[Corpora-List] Auto-generation and how to spot it

From: Lou Burnard (lou.burnard@computing-services.oxford.ac.uk)
Date: Mon Nov 13 2006 - 13:06:52 MET

Next message: Yorick Wilks: "Re: [Corpora-List] Auto-generation and how to spot it"

Previous message: Mark Stevenson: "[Corpora-List] Research Associate in Natural Language Processing, University of Sheffield"
Next in thread: Yorick Wilks: "Re: [Corpora-List] Auto-generation and how to spot it"
Reply: Yorick Wilks: "Re: [Corpora-List] Auto-generation and how to spot it"
Reply: Diana Maynard: "Re: [Corpora-List] Auto-generation and how to spot it"
Reply: Ramesh Krishnamurthy: "Re: [Corpora-List] Auto-generation and how to spot it"
Messages sorted by: [ date ] [ thread ] [ subject ] [ author ]

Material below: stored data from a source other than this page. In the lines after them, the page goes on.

-- ==== Sys2Proof/Laws/Ops.lean ====
section
/-!
SUPPORT. What each shared operation can do, said once: the slot table, the payload buffer and its canonical form, the two ways
an event fires, the acceptance procedures, the device operations and the handle table.
-/

namespace Sys2Proof.Machine

/-! ### The slot table -/

theorem slotAt_eq_getD (xs : List Slot) (k : Nat) : slotAt xs k = xs.getD k Slot.reset := by
  induction xs generalizing k with
  | nil => simp [slotAt]
  | cons x xs ih => cases k <;> simp [slotAt, ih]

theorem slotAt_of_length_le (xs : List Slot) (k : Nat) (h : xs.length ≤ k) : slotAt xs k = Slot.reset := by
  simp [slotAt_eq_getD, List.getD, List.getElem?_eq_none h]

theorem slotAt_setSlotAt (xs : List Slot) (k j : Nat) (x : Slot) :
    slotAt (setSlotAt xs k x) j = if j = k then x else slotAt xs j := by
  induction xs generalizing k j with
  | nil =>
    induction k generalizing j with
    | zero => cases j <;> simp [setSlotAt, slotAt]
    | succ k ih => cases j <;> simp [setSlotAt, slotAt, ih]
  | cons y ys ih =>
    cases k <;> cases j <;> simp [setSlotAt, slotAt, ih]

theorem length_setSlotAt (xs : List Slot) (k : Nat) (x : Slot) :
    (setSlotAt xs k x).length = max xs.length (k + 1) := by
  induction xs generalizing k with
  | nil =>
    induction k with
    | zero => simp [setSlotAt]
    | succ k ih => simp [setSlotAt, ih]
  | cons y ys ih => cases k <;> simp [setSlotAt, ih]

/-- Writing a listed slot with what it holds changes nothing. -/
theorem setSlotAt_slotAt (xs : List Slot) (k : Nat) (h : k < xs.length) : setSlotAt xs k (slotAt xs k) = xs := by
  induction xs generalizing k with
  | nil => simp at h
  | cons y ys ih =>
    cases k with
    | zero => rfl
    | succ k => simp [setSlotAt, slotAt, ih k (by simpa using h)]

/-- Below the table's end a write is the list's own. -/
theorem setSlotAt_eq_set (xs : List Slot) (k : Nat) (x : Slot) (h : k < xs.length) : setSlotAt xs k x = xs.set k x := by
  induction xs generalizing k with
  | nil => simp at h
  | cons y ys ih =>
    cases k with
    | zero => rfl
    | succ k => simp [setSlotAt, ih k (by simpa using h)]

/-- Every member of the table after a write is the new slot, a member before, or a slot as after reset. -/
theorem mem_setSlotAt {xs : List Slot} {k : Nat} {x y : Slot} (h : y ∈ setSlotAt xs k x) :
    y = x ∨ y ∈ xs ∨ y = Slot.reset := by
  induction xs generalizing k with
  | nil =>
    induction k with
    | zero => simp [setSlotAt] at h; exact .inl h
    | succ k ih =>
      simp only [setSlotAt, List.mem_cons] at h
      rcases h with h | h
      · exact .inr (.inr h)
      · exact ih h
  | cons z zs ih =>
    cases k with
    | zero =>
      simp only [setSlotAt, List.mem_cons] at h
      rcases h with h | h
      · exact .inl h
      · exact .inr (.inl (List.mem_cons_of_mem _ h))
    | succ k =>
      simp only [setSlotAt, List.mem_cons] at h
      rcases h with h | h
      · exact .inr (.inl (h ▸ List.mem_cons_self))
      · rcases ih h with h | h | h
        · exact .inl h
        · exact .inr (.inl (List.mem_cons_of_mem _ h))
        · exact .inr (.inr h)

/-- A search of the table sees its slots only, not how far it is listed: the first slot with a property the reset slot has. -/
theorem findIdx_slotAt_congr {P : Slot → Bool} (h0 : P Slot.reset = true) {xs ys : List Slot}
    (h : ∀ j, P (slotAt xs j) = P (slotAt ys j)) : xs.findIdx P = ys.findIdx P := by
  induction xs generalizing ys with
  | nil =>
    cases ys with
    | nil => rfl
    | cons y ys => simp [List.findIdx_cons, show P y = true from (h 0).symm.trans h0]
  | cons x xs ih =>
    cases ys with
    | nil => simp [List.findIdx_cons, show P x = true from (h 0).trans h0]
    | cons y ys => rw [List.findIdx_cons, List.findIdx_cons, show P x = P y from h 0, ih (fun j => h (j + 1))]

/-- Where no slot has a property, no listed one has. -/
theorem findIdx?_slotAt_none {P : Slot → Bool} {ys : List Slot} (h : ∀ j, P (slotAt ys j) = false) : ys.findIdx? P = none := by
  induction ys with
  | nil => rfl
  | cons y ys ih => simp [List.findIdx?_cons, show P y = false from h 0, ih (fun j => h (j + 1))]

/-- The same for a property the reset slot has not. -/
theorem findIdx?_slotAt_congr {P : Slot → Bool} (h0 : P Slot.reset = false) {xs ys : List Slot}
    (h : ∀ j, P (slotAt xs j) = P (slotAt ys j)) : xs.findIdx? P = ys.findIdx? P := by
  induction xs generalizing ys with
  | nil => rw [findIdx?_slotAt_none (fun j => (h j).symm.trans h0)]; rfl
  | cons x xs ih =>
    cases ys with
    | nil => rw [findIdx?_slotAt_none (fun j => (h j).trans h0)]; rfl
    | cons y ys => rw [List.findIdx?_cons, List.findIdx?_cons, show P x = P y from h 0, ih (fun j => h (j + 1))]

/-- Whether any slot has a property the reset slot has not. -/
theorem any_slotAt_congr {P : Slot → Bool} (h0 : P Slot.reset = false) {xs ys : List Slot}
    (h : ∀ j, P (slotAt xs j) = P (slotAt ys j)) : xs.any P = ys.any P := by
  rw [Bool.eq_iff_iff, ← List.findIdx?_isSome, ← List.findIdx?_isSome, findIdx?_slotAt_congr h0 h]

@[simp] theorem State.setSlot_slot (s : State) (k j : Nat) (x : Slot) :
    (s.setSlot k x).slot j = if j = k then x else s.slot j := slotAt_setSlotAt s.slots k j x

/-- A slot that is not FREE is listed. -/
theorem State.slot_listed (s : State) (k : Nat) (h : (s.slot k).life ≠ .free) : k < s.slots.length := by
  by_contra hk
  exact h (by rw [State.slot, slotAt_of_length_le _ _ (Nat.le_of_not_lt hk)]; rfl)

/-- A listed slot is a member of the table. -/
theorem State.slot_mem (s : State) (k : Nat) (h : k < s.slots.length) : s.slot k ∈ s.slots := by
  simp [State.slot, slotAt_eq_getD, List.getD, List.getElem?_eq_getElem h]

/-- A property of every listed slot and of the reset slot is one of every slot. -/
theorem State.slot_of_forall (s : State) (P : Slot → Prop) (h : ∀ x ∈ s.slots, P x) (h0 : P Slot.reset) (k : Nat) :
    P (s.slot k) := by
  by_cases hk : k < s.slots.length
  · exact h _ (s.slot_mem k hk)
  · rw [State.slot, slotAt_of_length_le _ _ (Nat.le_of_not_lt hk)]; exact h0

theorem State.setSlot_self (s : State) (k : Nat) (h : (s.slot k).life ≠ .free) : s.setSlot k (s.slot k) = s := by
  unfold State.setSlot State.slot
  rw [setSlotAt_slotAt _ _ (s.slot_listed k h)]

/-! ### Events -/

/-- All `fire` can do: it goes on exactly where the event is selected, and then writes one slot. -/
theorem State.fire_next_iff (s t : State) (k : Nat) (m : String) (sel : Slot → Bool) (act : Slot → Slot) :
    s.fire k m sel act = .next t ↔ sel (s.slot k) = true ∧ t = s.setSlot k (act (s.slot k)) := by
  unfold State.fire
  by_cases h : sel (s.slot k) = true
  · rw [if_pos h]
    simp [h, eq_comm]
  · rw [if_neg h]
    simp [h]

theorem State.fire_of_sel (s : State) (k : Nat) (m : String) (sel : Slot → Bool) (act : Slot → Slot)
    (h : sel (s.slot k) = true) : s.fire k m sel act = .next (s.setSlot k (act (s.slot k))) := by
  simp [State.fire, h]

theorem State.fire_refused (s : State) (k : Nat) (m : String) (sel : Slot → Bool) (act : Slot → Slot)
    (h : sel (s.slot k) = false) : s.fire k m sel act = .refused (.eventNotSelected m) := by
  simp [State.fire, h]

/-- `fire` never faults. -/
theorem State.fire_ne_fault (s : State) (k : Nat) (m : String) (sel : Slot → Bool) (act : Slot → Slot) (e : Fault) :
    s.fire k m sel act ≠ .fault e := by
  unfold State.fire
  split <;> simp

/-- All `fireFrame` can do. -/
theorem State.fireFrame_next_iff (s t : State) (k : Nat) (m : String) (sel : Slot → Bool) (act : Slot → Except Fault Slot) :
    s.fireFrame k m sel act = .next t ↔ sel (s.slot k) = true ∧ ∃ x, act (s.slot k) = .ok x ∧ t = s.setSlot k x := by
  unfold State.fireFrame
  by_cases h : sel (s.slot k) = true
  · rw [if_pos h]
    cases h2 : act (s.slot k) <;> simp [h, eq_comm]
  · rw [if_neg h]
    simp [h]

theorem State.fireFrame_fault_iff (s : State) (k : Nat) (m : String) (sel : Slot → Bool) (act : Slot → Except Fault Slot)
    (e : Fault) : s.fireFrame k m sel act = .fault e ↔ sel (s.slot k) = true ∧ act (s.slot k) = .error e := by
  unfold State.fireFrame
  by_cases h : sel (s.slot k) = true
  · rw [if_pos h]
    cases h2 : act (s.slot k) <;> simp [h]
  · rw [if_neg h]
    simp [h]

/-! ### The payload buffer -/

theorem PayBuf.read_write (m : PayBuf) (i j : Nat) (v : Byte) :
    PayBuf.read (PayBuf.write m i v) j = if j = i then some v else PayBuf.read m j := by
  induction m with
  | nil => simp [PayBuf.write, PayBuf.read]
  | cons c m ih =>
    obtain ⟨a, w⟩ := c
    unfold PayBuf.write
    split
    · simp [PayBuf.read]
    · split
      · next h1 h2 => subst h2; simp only [PayBuf.read]; split <;> rfl
      · next h1 h2 =>
        simp only [PayBuf.read, ih]
        by_cases hj : j = a
        · simp [hj, Ne.symm h2]
        · simp [hj]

"My eyes tell me that there are fabulous talents in every decade,
including this one. You have to remember where these young guys were
picked. You know things are different when there's a press seat
assigned to someone representing lebronjames. Like many sports, you are
going to have writers who are too close to the teams they cover and
writers who aren't."

This is the start of a spam which I (and presumably several thousand
other people) just received. My suspicion is that the text has been
automatically generated from a reasonably large corpus of authentic
email material (in this case, presumably, from some collection of sports
writing). The interesting question for this list is: how do I know it's
artificially generated? I'm guessing that the lack of coherence has
something to do with it, but what are the factors which indicate that?
And how much text would you need to scan before determining that there
was no natural coherence amongst its components?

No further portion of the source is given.